42. The “self-care” approach to primary dysmenorrhea is covered in the Patient Care I curriculum.

  • a. True
  • b. False

Answer: a. True

43. A pharmacist’s role in managing these disorders includes empowering women with education and appropriate treatment options.

  • a. True
  • b. False

Answer: a. True

44. What is the main difference in pathophysiology between primary and secondary dysmenorrhea?

  • a. There is no difference.
  • b. Primary dysmenorrhea has no underlying pelvic disease, whereas secondary does.
  • c. Secondary dysmenorrhea is not painful.
  • d. Primary dysmenorrhea is caused by endometriosis.

Answer: b. Primary dysmenorrhea has no underlying pelvic disease, whereas secondary does.

45. Which of the following is a symptom more characteristic of PMDD than PMS?

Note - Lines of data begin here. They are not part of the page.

/-! ### Slots -/

/-- Pops change the issuing core's receive path and count queue and the latch, nothing else. -/
theorem popOps_effect (s : State) (x : Context) (on : Bool) (os : List Opd) :
    ∃ k l, popOps s x on os = { s with cores := k, latch := l } := by
  unfold popOps
  generalize (on && os.contains (.s .fin)) = p
  generalize (on && os.contains (.s .cq)) = q
  cases p <;> cases q <;> simp only [Bool.false_eq_true, if_false, if_true] <;> (try split) <;> exact ⟨_, _, rfl⟩
@[simp] theorem popOps_ctxs (s : State) (x : Context) (on : Bool) (os : List Opd) : (popOps s x on os).ctxs = s.ctxs := by
  obtain ⟨k, l, h⟩ := popOps_effect s x on os; rw [h]
@[simp] theorem popOps_mem (s : State) (x : Context) (on : Bool) (os : List Opd) : (popOps s x on os).mem = s.mem := by
  obtain ⟨k, l, h⟩ := popOps_effect s x on os; rw [h]
@[simp] theorem popOps_fresh (s : State) (x : Context) (on : Bool) (os : List Opd) : (popOps s x on os).fresh = s.fresh := by
  obtain ⟨k, l, h⟩ := popOps_effect s x on os; rw [h]
@[simp] theorem popOps_ceOf (s : State) (x : Context) (on : Bool) (os : List Opd) : ceOf (popOps s x on os) = ceOf s := by
  unfold popOps ceOf
  cases h : s.latch <;> simp only [State.modLatch, State.modCore] <;> split_ifs <;> simp [h]
@[simp] theorem popOps_off (s : State) (x : Context) (os : List Opd) : popOps s x false os = s := by simp [popOps]
@[simp] theorem popOps_nil (s : State) (x : Context) (on : Bool) : popOps s x on [] = s := by simp [popOps]
/-- A refill of the receive FIFO changes its words and its ring's places. -/
theorem refillRx_effect (n : Nat) (c : Core) : ∃ r d m, Core.refillRx c n = { c with rx := r, ringRd := d, ringN := m } := by
  induction n generalizing c with
  | zero => exact ⟨_, _, _, rfl⟩
  | succ n ih =>
    unfold Core.refillRx
    split
    · obtain ⟨r, d, m, h⟩ := ih { c with rx := c.rx ++ _, ringRd := _, ringN := _ }
      exact ⟨r, d, m, h⟩
    · exact ⟨_, _, _, rfl⟩
/-- A push changes the issuing task's context, nothing else. -/
theorem pushQ_effect (s : State) (t : Nat) (q : Qn) (lat : Nat) (v : Option QVal) :
    pushQ s t q lat v = s.modCtx t fun x => { x with fr := x.fr.push q (x.ccyc + lat) v x.nextId, nextId := x.nextId + 1 } := rfl

/-! ### Logs and causes -/

/-- An entry of the violation log changes that log. -/
theorem logViol_effect (s : State) (d : Fin 2) (kind : Option Nat) (core ctx : Nat) (src : Option Nat) (addr : Option W64) :
    ∃ v, logViol s d kind core ctx src addr = { s with viol := v } := ⟨_, rfl⟩
/-- An entry of the RAS log changes that log. -/
theorem logRas_effect (s : State) (d : Fin 2) (kind core ctx : Nat) (src : Option Nat) (addr info : Option W64) :
    ∃ v, logRas s d kind core ctx src addr info = { s with ras := v } := ⟨_, rfl⟩
/-- An uncorrectable error changes the RAS log and its count. -/
theorem noteUe_effect (s : State) (d : Fin 2) (core ctx : Nat) (addr : W64) :
    ∃ r v, noteUe s d core ctx addr = { s with rascnt := r, ras := v } := ⟨_, _, rfl⟩
/-- Marking a launch changes the launches. -/
theorem launchErr_effect (s : State) (l : Nat) (a : W64) : ∃ k, launchErr s l a = { s with launches := k } := by
  unfold launchErr; split
  · exact ⟨_, rfl⟩
  · exact ⟨_, rfl⟩
/-- An asynchronous cause is pending in its context or charged to its launch. -/
theorem postAsync_effect (s : State) (t : Nat) (c : Cause) : ∃ x k, postAsync s t c = { s with ctxs := x, launches := k } := by
  unfold postAsync State.setCtx
  split
  · split
    · obtain ⟨k, h⟩ := launchErr_effect s _ c.addr; exact ⟨_, _, h⟩
    · exact ⟨_, _, rfl⟩
  · split
    · obtain ⟨k, h⟩ := launchErr_effect s _ c.addr; exact ⟨_, _, h⟩
    · exact ⟨_, _, rfl⟩
/-- A refused race is logged and pending. -/
theorem raceAt_effect (s : State) (t c pa : Nat) (va : W64) :
    ∃ v x k, raceAt s t c pa va = { s with viol := v, ctxs := x, launches := k } := by
  obtain ⟨x, k, h⟩ := postAsync_effect (logViol s (dieOfPa pa) none c (((s.ctx? t).map (·.num)).getD 0xFF) none (some va)) t
    { code := cMemory, sub := MM.race.code, addr := va }
  exact ⟨_, _, _, h⟩

/-! ### Pool, caches, memory -/

/-- A write of a pool changes the cores. -/
theorem poolWrite_effect (s : State) (c rk : Nat) (bs : List (Nat × Byte)) (fe : Option (Bool × List Nat)) :
    ∃ k, poolWrite s c rk bs fe = { s with cores := k } := ⟨_, rfl⟩
/-- A write of a scratchpad changes the cores. -/
theorem spWrite_effect (s : State) (c rk o : Nat) (bs : List Byte) (fe : Option (Bool × List Nat)) :
    ∃ k, spWrite s c rk o bs fe = { s with cores := k } := ⟨_, rfl⟩
/-- A write of memory changes memory and the poison of the granules it covers. -/
theorem memWrite_effect (s : State) (bs : List (Nat × Byte)) :
    ∃ p, memWrite s bs = { s with mem := wrBytes s.mem bs, poison := p } := by
  unfold memWrite; dsimp only; split
  · exact ⟨_, rfl⟩
  · exact ⟨_, rfl⟩
@[simp] theorem memWrite_mem (s : State) (bs : List (Nat × Byte)) : (memWrite s bs).mem = wrBytes s.mem bs := by
  obtain ⟨p, h⟩ := memWrite_effect s bs; rw [h]
/-- A write-back changes memory, poison, the cores and the directory. -/
theorem writeBack_effect (s : State) (c ln : Nat) :
    ∃ m p k d, writeBack s c ln = { s with mem := m, poison := p, cores := k, dir := d } := by
  unfold writeBack
  split
  · exact ⟨_, _, _, _, rfl⟩
  · obtain ⟨p, h⟩ := memWrite_effect s (DLine.dirtyBytes _ ln)
    rw [h]; dsimp only; split <;> exact ⟨_, _, _, _, rfl⟩
theorem writeBack_wf {s : State} (c ln : Nat) (h : Mem.wf s.mem = true) : Mem.wf (writeBack s c ln).mem = true := by
  unfold writeBack
  split
  · exact h
  · dsimp only; split <;> simpa [poisonLine] using Mem.wf_wrBytes _ h
/-- An eviction changes memory, poison, the cores and the directory. -/
theorem evictLine_effect (s : State) (c ln : Nat) :
    ∃ m p k d, evictLine s c ln = { s with mem := m, poison := p, cores := k, dir := d } := by
  unfold evictLine
  split
  · split
    · obtain ⟨m, p, k, d, h⟩ := writeBack_effect s c ln
      rw [h]; exact ⟨_, _, _, _, rfl⟩
    · exact ⟨_, _, _, _, rfl⟩
  · exact ⟨_, _, _, _, rfl⟩
theorem evictLine_wf {s : State} (c ln : Nat) (h : Mem.wf s.mem = true) : Mem.wf (evictLine s c ln).mem = true := by
  unfold evictLine
  split
  · split
    · simpa using writeBack_wf c ln h
    · exact h
  · exact h
/-- A fill changes memory, poison, the cores and the directory. -/
theorem fillLine_effect (s : State) (c ln : Nat) :
    ∃ m p k d, fillLine s c ln = { s with mem := m, poison := p, cores := k, dir := d } := by
  unfold fillLine
  split
  · exact ⟨_, _, _, _, rfl⟩
  · dsimp only; split
    · split
      · rename_i v _ _ _
        obtain ⟨m, p, k, d, h⟩ := evictLine_effect s c v
        rw [h]; exact ⟨_, _, _, _, rfl⟩
      · exact ⟨_, _, _, _, rfl⟩
    · exact ⟨_, _, _, _, rfl⟩
theorem fillLine_wf {s : State} (c ln : Nat) (h : Mem.wf s.mem = true) : Mem.wf (fillLine s c ln).mem = true := by
  unfold fillLine
  split
  · exact h
  · dsimp only; split
    · split
      · simpa using evictLine_wf c _ h
      · exact h
    · exact h
/-- What holds of a state and through each step of a fold holds at its end. -/
theorem foldl_keeps {α β : Type} (P : α → Prop) (f : α → β → α) (l : List β) (a : α) (h : P a)
    (hf : ∀ a b, P a → P (f a b)) : P (l.foldl f a) := by
  induction l generalizing a with
  | nil => exact h
  | cons b r ih => exact ih _ (hf _ _ h)
theorem recallVar_wf {s : State} (v : Nat) (h : Mem.wf s.mem = true) : Mem.wf (recallVar s v).mem = true :=
  foldl_keeps (fun s : State => Mem.wf s.mem = true) _ _ _ h fun _ _ h => writeBack_wf _ _ h
theorem writeBackMine_wf {s : State} (c t : Nat) (h : Mem.wf s.mem = true) : Mem.wf (writeBackMine s c t).mem = true :=
  foldl_keeps (fun s : State => Mem.wf s.mem = true) _ _ _ h fun _ _ h => writeBack_wf _ _ h
theorem writeBackCore_wf {s : State} (c : Nat) (h : Mem.wf s.mem = true) : Mem.wf (writeBackCore s c).mem = true :=
  foldl_keeps (fun s : State => Mem.wf s.mem = true) _ _ _ h fun _ _ h => writeBack_wf _ _ h
theorem plainLoad_wf {s : State} (c t pa n : Nat) (nc : Bool) (h : Mem.wf s.mem = true) :
    Mem.wf (plainLoad s c t pa n nc).1.mem = true := by
  unfold plainLoad
  dsimp only
  repeat' split
  all_goals first
    | exact h
    | exact fillLine_wf c _ h
    | (cases ‹Option DirSt› <;> exact h)
theorem plainStore_wf {s s' : State} {c t pa : Nat} {bs : List Byte} {nc : Bool} (h : Mem.wf s.mem = true)
    (hs : plainStore s c t pa bs nc = some s') : Mem.wf s'.mem = true := by
  have set_wf : ∀ (s : State) ln d, Mem.wf s.mem = true → Mem.wf (setDir s ln d).mem = true := by
    intro s ln d h; cases d <;> exact h
  unfold plainStore at hs
  dsimp only at hs
  split at hs
  · cases hs
  · split at hs
    · simp only [Option.some.injEq] at hs
      subst hs
      split
      · simpa using Mem.wf_wrBytes _ h
      · simpa using Mem.wf_wrBytes _ h
    · simp only [Option.some.injEq] at hs
      subst hs
      split
      · simpa using set_wf _ _ _ (fillLine_wf c _ h)
      · exact set_wf _ _ _ (fillLine_wf c _ h)
theorem storeAll_wf {s : State} (c t : Nat) (accs : List (W64 × Nat × List Byte × Bool)) (h : Mem.wf s.mem = true) :
    Mem.wf (storeAll s c t accs).mem = true := by
  unfold storeAll
  split
  · rename_i va pa _
    obtain ⟨v, x, k, e⟩ := raceAt_effect s t c pa va
    rw [e]; exact h
  · refine foldl_keeps (fun s : State => Mem.wf s.mem = true) _ _ _ h fun s a hs => ?_
    cases hp : plainStore s c t a.2.1 a.2.2.1 a.2.2.2 with
    | none => simpa using hs
    | some s' => simpa using plainStore_wf hs hp
@[simp] theorem postAsync_mem (s : State) (t : Nat) (c : Cause) : (postAsync s t c).mem = s.mem := by
  obtain ⟨x, k, e⟩ := postAsync_effect s t c; rw [e]
/-- A waiting access joins those of its context. -/
theorem addLater_effect (s : State) (t : Nat) (e : Later) :
    ∃ x, addLater s t e = { s with fresh := s.fresh + 1, ctxs := x } := by
  unfold addLater State.modCtx State.setCtx State.tick; split <;> exact ⟨_, rfl⟩
@[simp] theorem addLater_mem (s : State) (t : Nat) (e : Later) : (addLater s t e).mem = s.mem := by
  obtain ⟨x, h⟩ := addLater_effect s t e; rw [h]
@[simp] theorem takeNum_mem (s : State) (n : Nat) (r : Strm) (sp : List (Nat × Nat)) : (takeNum s n r sp).mem = s.mem := rfl
@[simp] theorem strmSend_mem (s : State) (t n : Nat) (r : Strm) (va : W64) (k : Option RTicket) (b : StreamBody) :
    (strmSend s t n r va k b).mem = s.mem := rfl
/-- A remote write of a slot changes no memory of this package in its bundle. -/
@[simp] theorem remoteWrite_mem (s : State) (t : Nat) (x : Context) (slot : Nat) (va : W64) (b : StreamBody) :
    (remoteWrite s t x slot va b).mem = s.mem := by
  unfold remoteWrite
  split
  · simp
  · dsimp only; split <;> simp
  · rfl
/-- A release takes its place: memory is unchanged until its turn. -/
@[simp] theorem addRelease_mem (s : State) (t : Nat) (x : Context) (slot : Nat) (va val : W64) (sc : Scope)
    (sp : List (Nat × Nat)) : (addRelease s t x slot va val sc sp).mem = s.mem := by
  unfold addRelease
  dsimp only
  repeat' split
  all_goals simp
theorem applyWrite_wf {s : State} (src rk : Nat) (w : Write) (h : Mem.wf s.mem = true) :
    Mem.wf (applyWrite s src rk w).mem = true := by
  cases w with
  | pool c bs fe => exact h
  | wfe c ls => exact h
  | glob t accs =>
    simp only [applyWrite]
    repeat' split
    · simpa using h
    · exact storeAll_wf _ _ _ h
    · exact h
  | rem t slot va b => simp only [applyWrite]; split <;> simpa using h
  | strl t slot va val sc sp => simp only [applyWrite]; split <;> simpa using h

  • a. Mild breast tenderness
  • b. Food cravings
  • c. Marked anger, irritability, or feelings of hopelessness
  • d. Minor bloating

Answer: c. Marked anger, irritability, or feelings of hopelessness

46. A patient wishes to use a continuous-cycle combined hormonal contraceptive. This would likely help with which condition?

  • a. Infertility
  • b. Menstruation-related symptoms like dysmenorrhea and PMS.
  • c. Osteoporosis
  • d. Anemia

Answer: b. Menstruation-related symptoms like dysmenorrhea and PMS.

47. The management of anemia, a potential complication of menorrhagia, is covered in the Patient Care 4 curriculum.

  • a. True
  • b. False

Answer: a. True

48. An active learning session on women’s health is part of which course?

  • a. PHA5787C Patient Care 5
  • b. PHA5163L Professional Skills Lab 3
  • c. PHA5781 Patient Care I
  • d. PHA5782C Patient Care 2

Answer: a. PHA5787C Patient Care 5

49. The overall management of menstruation-related disorders often involves:

  • a. A stepwise approach, starting with non-pharmacologic and OTC options.
  • b. A “one-size-fits-all” treatment for every patient.
  • c. Immediate referral for surgery.
  • d. A focus on high-dose opioid therapy.

Answer: a. A stepwise approach, starting with non-pharmacologic and OTC options.

50. The ultimate goal of learning about menstruation-related disorders is to:

  • a. Help patients improve their quality of life by providing safe and effective management strategies.
  • b. Memorize all the phases of the menstrual cycle.
  • c. Pass the final exam.
  • d. Convince all patients to take hormonal contraceptives.

Answer: a. Help patients improve their quality of life by providing safe and effective management strategies.